Remortgage Data Reveals Strong Demand from Homeowners But Many Wait

There has been a strong demand in remortgage borrowing from homeowners. No doubt the low interest rate deals available have pushed many to action. Yet, the numbers reveal that many are still waiting out the current lending environment, despite the fact that the Bank of England has lowered the standard base rate to the all-time historic low of only 0.1%. Homeowners have the opportunity to save money with a lower interest rate deal, and for many that savings could be substantial.

The recent release of data from LMS shows that while remortgage lending has been sought in higher levels than months past or even before the pandemic lockdown, it is slowing. The level of remortgage lending declined in the final week of June by 12.4% and by 5.5% further in the second week of July. 
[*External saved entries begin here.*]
-- ==== Sys2Proof/Proofs/NoticeRules.lean ====
section
/-! The notices of other stations at a RUNNING station, settled from their answer and their receipt (R139, R141 to R143,
R156, R165). -/

namespace Sys2Proof.Machine

variable {s : State} {c : Copy} {p : Payload} {x n m : Nat}

@[simp] theorem rosterAt_heard (s : State) (n : Nat) : rosterAt (heard s) n = rosterAt s n :=
  rosterAt_of_entries (by simp) n

@[simp] theorem isPresent_heard (s : State) (n : Nat) : isPresent (heard s) n = isPresent s n := by
  rw [isPresent, rosterAt_heard, isPresent]

theorem kind_ne_zero_of_notice (hp : c.notice = some p) : c.kind ≠ 0 := by
  intro hkind
  rw [Copy.notice, hkind] at hp
  cases hp

theorem alertSet_of_turnedPresent {t : State} (h : TurnedPresent x s t) : t.ctl.alertSet .roster = true := by
  obtain ⟨_, _, _, halert, _⟩ := h
  exact halert

/-! ### A LOOP RESET in quarantine (R156) -/

/-- The acceptance record after a LOOP RESET in quarantine. -/
def acceptanceAfterReset (m : Nat) (old : Option Acceptance) : Option Acceptance :=
  if isRepeat old m false then old else some (recordTaken old m false)

theorem isRepeat_acceptanceAfterReset (m : Nat) (old : Option Acceptance) :
    isRepeat (acceptanceAfterReset m old) m false = true := by
  unfold acceptanceAfterReset
  split
  case isTrue h => exact h
  case isFalse => exact isRepeat_recordTaken old m false

/-- The state in which the receipt of a LOOP RESET in quarantine is told. -/
def resetNoticed (c : Copy) (s : State) : State :=
  forwardCopy (c.passMarked s.own 1)
    (if isRepeat (rosterAt s c.originator.toNat).acceptance c.number.toNat false then s
    else setAcceptance c.originator.toNat
      (some (takeNumber (rosterAt s c.originator.toNat).acceptance c.number.toNat)) s)

theorem takeCopy_of_reset (hother : c.originator.toNat ≠ s.own) (hok : stationOk c.originator.toNat = true)
    (hhops : c.hops.toNat < 23) (hquarantine : s.loop.quarantine = true) (hroom : s.loop.forward.length < 8)
    (hp : c.notice = some .loopReset) : takeCopy c s = reportReceipt c.originator.toNat (resetNoticed c s) := by
  have hfull : ¬ forwardFull s = true := by
    rw [forwardFull_iff]
    omega
  rw [takeCopy, if_neg hother, if_neg (by simp [hok]), if_neg (Nat.not_le.2 hhops), if_pos hquarantine, quarantined,
    hp]
  exact if_neg hfull

theorem resetNoticed_loop (c : Copy) (s : State) : (resetNoticed c s).loop = { s.loop with
    forward := s.loop.forward ++ [{ c with
      hops := c.hops + 1, accept := writeMark c.accept s.image.station 1 }] } := by
  have hloop : (if isRepeat (rosterAt s c.originator.toNat).acceptance c.number.toNat false = true then s
      else setAcceptance c.originator.toNat
        (some (takeNumber (rosterAt s c.originator.toNat).acceptance c.number.toNat)) s).loop = s.loop := by
    split <;> simp [setAcceptance]
  rw [resetNoticed, forwardCopy]
  simp only [State.setLoop_fields, hloop]
  rfl

theorem noted_resetNoticed (hlen : s.roster.entries.length = 24) : Noted c.originator.toNat
    (acceptanceAfterReset c.number.toNat (rosterAt s c.originator.toNat).acceptance) s (resetNoticed c s) := by
  unfold resetNoticed acceptanceAfterReset
  by_cases h : isRepeat (rosterAt s c.originator.toNat).acceptance c.number.toNat false = true
  · rw [if_pos h, if_pos h]
    refine ⟨fun n _ => ?_, hlen, rfl, by simp, by simp, by simp, by simp⟩
    by_cases hn : n = c.originator.toNat
    · rw [if_pos hn, hn]
      rfl
    · rw [if_neg hn]
      rfl
  · rw [if_neg h, if_neg h]
    exact ⟨fun n hn => rosterAt_setAcceptance hlen hn, (length_modifyRoster _ _ _).trans hlen, setAcceptance_roster _ _ _,
      by simp [setAcceptance], by simp [setAcceptance], by simp [setAcceptance], by simp [setAcceptance]⟩

/-! ### The rules settled -/

/-- Step 6 of R139 for a well-formed notice. -/
theorem exec_noticeReceived_of_accepted (hrun : s.runState = .running) (hlen : c.payload.length < 256)
    (hkind : c.kind ≠ 0) (hp : c.notice = some p) (hother : c.originator.toNat ≠ s.image.station)
    (hok : stationOk c.originator.toNat = true) (hhops : c.hops.toNat < 23) (hquarantine : s.loop.quarantine = false)
    (hroom : s.loop.forward.length < 8) : exec (.noticeReceived c.bytes) s =
      .next (reportReceipt c.originator.toNat (noticed c p (heard s))) := by
  rw [exec_noticeReceived_of_running hrun hlen hkind,
    takeCopy_of_accepted (by simpa [State.own] using hother) hok hhops (by simpa using hquarantine) (by simpa using hroom),
    acceptNotice_of_formed hp]

/-- Settles O42: the answer of R142 marks the copy, writes the record of R141 and fills the receive queue; then the
originator's receipt (R165). -/
theorem noticesAreMarkedAndForwarded : Obligations.NoticesAreMarkedAndForwarded := by
  refine ⟨fun c p repeated refused mark s hrun hlen hkind hp hother hok hhops hquarantine hroom hentries hrepeated
      hrefused hmark => ?_, fun c s hrun hlen hkind hp hother hok hhops hquarantine hroom => ?_,
    fun c s hrun hlen hp hother hok hhops hquarantine hroom hentries => ?_,
    fun old m isJoin hm hold => isRepeat_eq old m isJoin hm hold⟩
  · refine ⟨_, exec_noticeReceived_of_accepted hrun hlen hkind hp hother hok hhops hquarantine hroom, ?_⟩
    have ha : answerTo (heard s) c.originator.toNat c.number.toNat p = if repeated = true then .repeated
        else if refused = true then .refused else if 8 ≤ s.loop.receive.length then .noRoom else .taken := by
      rw [answerTo_eq, refusesCapacity_eq, hrepeated, hrefused]
      simp only [rosterAt_heard, heard_frame, heard_loop]
    have htaken := taken_iff_of_answer ha hmark
    have hnoted : Noted c.originator.toNat _ (heard s) (noticed c p (heard s)) := noted_noticed (by simpa using hentries)
    have hloop : (reportReceipt c.originator.toNat (noticed c p (heard s))).loop = (noticed c p (heard s)).loop := by
      simp
    rw [noticed_loop, mark_of_answer ha hmark] at hloop
    have hself := hnoted.rosterAt_self hok
    rw [rosterAt_heard] at hself
    refine ⟨?_, ?_, fun h => ?_, fun h => ?_, fun h => ?_, fun hzero hjoin => ?_, ?_, ?_, ?_, fun y hy hne => ?_,
      fun hp => ?_, ?_, ?_, fun hp => ?_, fun hp => ?_, ?_, ?_, ?_, ?_⟩
    · rw [hloop]
      simp
    · rw [hloop]
      simp only [htaken, heard_loop, heard_frame]
    · rw [hself, htaken.1 h]
      exact isRepeat_recordTaken _ _ _
    · rw [hself, htaken.1 h]
      exact takenInto_recordTaken _ _ _ c.number.isLt
    · rw [hself]
      exact acceptanceAfter_of_kept ha hmark h
    · rw [hself]
      exact acceptanceAfter_of_unmarked_join ha hmark hzero hjoin
    · rw [hself]
    · rw [hself]
    · rw [hself]
    · rw [hnoted.rosterAt_other ((mem_stationNumbers y).1 hy) hne, rosterAt_heard]
    · have hturned := hnoted.turnedPresent hok (by simpa using hp)
      exact ⟨alertSet_of_turnedPresent hturned, hturned⟩
    · simpa using hnoted.roster_receipt
    · rw [hloop]
    · simpa using hnoted.grade_receipt hok (by simpa using hp)
    · simpa using hnoted.blocks_receipt hok (by simpa using hp)
    · rw [hloop]
      simp
    · rw [hloop]
      simp
    · rw [hloop]
      simp
    · simpa using hnoted.records_receipt
  · rw [exec_noticeReceived_of_running hrun hlen hkind,
      takeCopy_of_accepted (by simpa [State.own] using hother) hok hhops (by simpa using hquarantine) (by simpa using hroom),
      acceptNotice_of_malformed hp, forwardCopy, (heard_loop s).1]
    rfl
  · have hexec : exec (.noticeReceived c.bytes) s =
        .next (reportReceipt c.originator.toNat (resetNoticed c (heard s))) := by
      rw [exec_noticeReceived_of_running hrun hlen (kind_ne_zero_of_notice hp),
        takeCopy_of_reset (by simpa [State.own] using hother) hok hhops (by simpa using hquarantine)
          (by simpa using hroom) hp]
    have hnoted : Noted c.originator.toNat _ (heard s) (resetNoticed c (heard s)) :=
      noted_resetNoticed (by simpa using hentries)
    have hself := hnoted.rosterAt_self hok
    rw [rosterAt_heard] at hself
    refine ⟨_, hexec, ?_, ?_, fun h => ?_, fun h => ?_, ?_, ?_, ?_, fun y hy hne => ?_, fun hp => ?_, ?_, fun hp => ?_,
      fun hp => ?_, ?_⟩
    · have hloop : (reportReceipt c.originator.toNat (resetNoticed c (heard s))).loop =
          (resetNoticed c (heard s)).loop := by simp
      rw [hloop, resetNoticed_loop]
      simp
    · rw [hself]
      exact isRepeat_acceptanceAfterReset _ _
    · rw [hself]
      exact if_pos h
    · rw [hself]
      have hafter : acceptanceAfterReset c.number.toNat (rosterAt s c.originator.toNat).acceptance =
          some (recordTaken (rosterAt s c.originator.toNat).acceptance c.number.toNat false) := if_neg (by simp [h])
      dsimp only
      rw [hafter]
      exact takenInto_recordTaken _ _ _ c.number.isLt
    · rw [hself]
    · rw [hself]
    · rw [hself]
    · rw [hnoted.rosterAt_other ((mem_stationNumbers y).1 hy) hne, rosterAt_heard]
    · exact hnoted.turnedPresent hok (by simpa using hp)
    · simpa using hnoted.roster_receipt
    · simpa using hnoted.grade_receipt hok (by simpa using hp)
    · simpa using hnoted.blocks_receipt hok (by simpa using hp)
    · simpa using hnoted.records_receipt

end Sys2Proof.Machine
end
This decrease could be attributed to the fact that those homeowners that have had their current mortgage deal end and have been moved to their lender’s standard variable rate (SVR) are quite comfortable on their current interest rate. No matter how comfortable, it is a variable rate and easily fluctuated rate and nowhere secure as a fixed rate remortgage. With the low interest levels now connected to fixed rates it could offer security and peace of mind against the unknowns for our economy and lending market in the months and years ahead.

Nick Chadbourne, the CEO of LMS, remarked, “When considering the recent market data, we should consider the bigger picture surrounding the reduced remortgage instruction volumes. The home-moving market is back up and running and is likely to be impacting brokers’ time which now must be split between dealing with both new home buyers and remortgagers.

“The dominance the remortgage market has enjoyed since March is concluding as brokers must focus on assisting clients looking to move in a difficult market, this change is likely impacting the rate and volume which we are seeing new instructions.

“While the decreasing instruction volumes cannot be ignored, they are not yet cause for concern. Typically, we have fewer ERC expiries in the summer, which naturally leads to a slower quarter for instructions.

“In addition, the reduction of 90% and higher LTV products available are reducing the number of borrowers able to remortgage and therefore impacting the number of instructions.”